Saved entries
-- ==== Sys2Proof/Machine/Codec.lean ====
section
/-! DEFINITION. The container codec (file 44): SER_TABLE and DESER_TABLE. -/

namespace Sys2Proof.Machine

/-- One table entry: SymBytes(s), BE32(L), CodeBytes(c) (R240, R242). -/
def entryBytes (n : Nat) (e : Word × BitSeq) : List Byte :=
  beBytes n e.1 ++ beBytes 4 (BitVec.ofNat 64 e.2.len) ++ codeBytes e.2

/-- The table: BE32(T) and the entries in ascending symbol order (R240, R241, R197). -/
def tableBytes (n : Nat) (ct : FMap BitSeq) : List Byte :=
  beBytes 4 (BitVec.ofNat 64 ct.length) ++ ct.flatMap (entryBytes n)

/-- `SER_TABLE` (R246). -/
def execSerTable (s : State) : Out :=
  s.checked ((s.needWidth 0x40).or (s.needCt 0x40))
    (s.start ((tableBytes s.symWidth s.ct).map Micro.out ++ [Micro.finish (.serTable (BitVec.ofNat 64 s.ct.length))]))

/-- DESER_TABLE before its first InRead: the T field, nothing consumed (R247). -/
def deserStart : Deser := ⟨.count, 0, [], 0, 0, 0, 0, 0, 0⟩

/-- `DESER_TABLE` (R247). -/
def execDeserTable (s : State) : Out :=
  s.checked (s.needWidth 0x41) ((s.setCt []).start [.deser deserStart])

end Sys2Proof.Machine
end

Task prompt
The line containing "R241, R197). -/" and every line after it, through the end of the records above: output exactly those, and nothing else.

Solution to this exercise
/-- The table: BE32(T) and the entries in ascending symbol order (R240, R241, R197). -/
def tableBytes (n : Nat) (ct : FMap BitSeq) : List Byte :=
  beBytes 4 (BitVec.ofNat 64 ct.length) ++ ct.flatMap (entryBytes n)

/-- `SER_TABLE` (R246). -/
def execSerTable (s : State) : Out :=
  s.checked ((s.needWidth 0x40).or (s.needCt 0x40))
    (s.start ((tableBytes s.symWidth s.ct).map Micro.out ++ [Micro.finish (.serTable (BitVec.ofNat 64 s.ct.length))]))

/-- DESER_TABLE before its first InRead: the T field, nothing consumed (R247). -/
def deserStart : Deser := ⟨.count, 0, [], 0, 0, 0, 0, 0, 0⟩

/-- `DESER_TABLE` (R247). -/
def execDeserTable (s : State) : Out :=
  s.checked (s.needWidth 0x41) ((s.setCt []).start [.deser deserStart])

end Sys2Proof.Machine
end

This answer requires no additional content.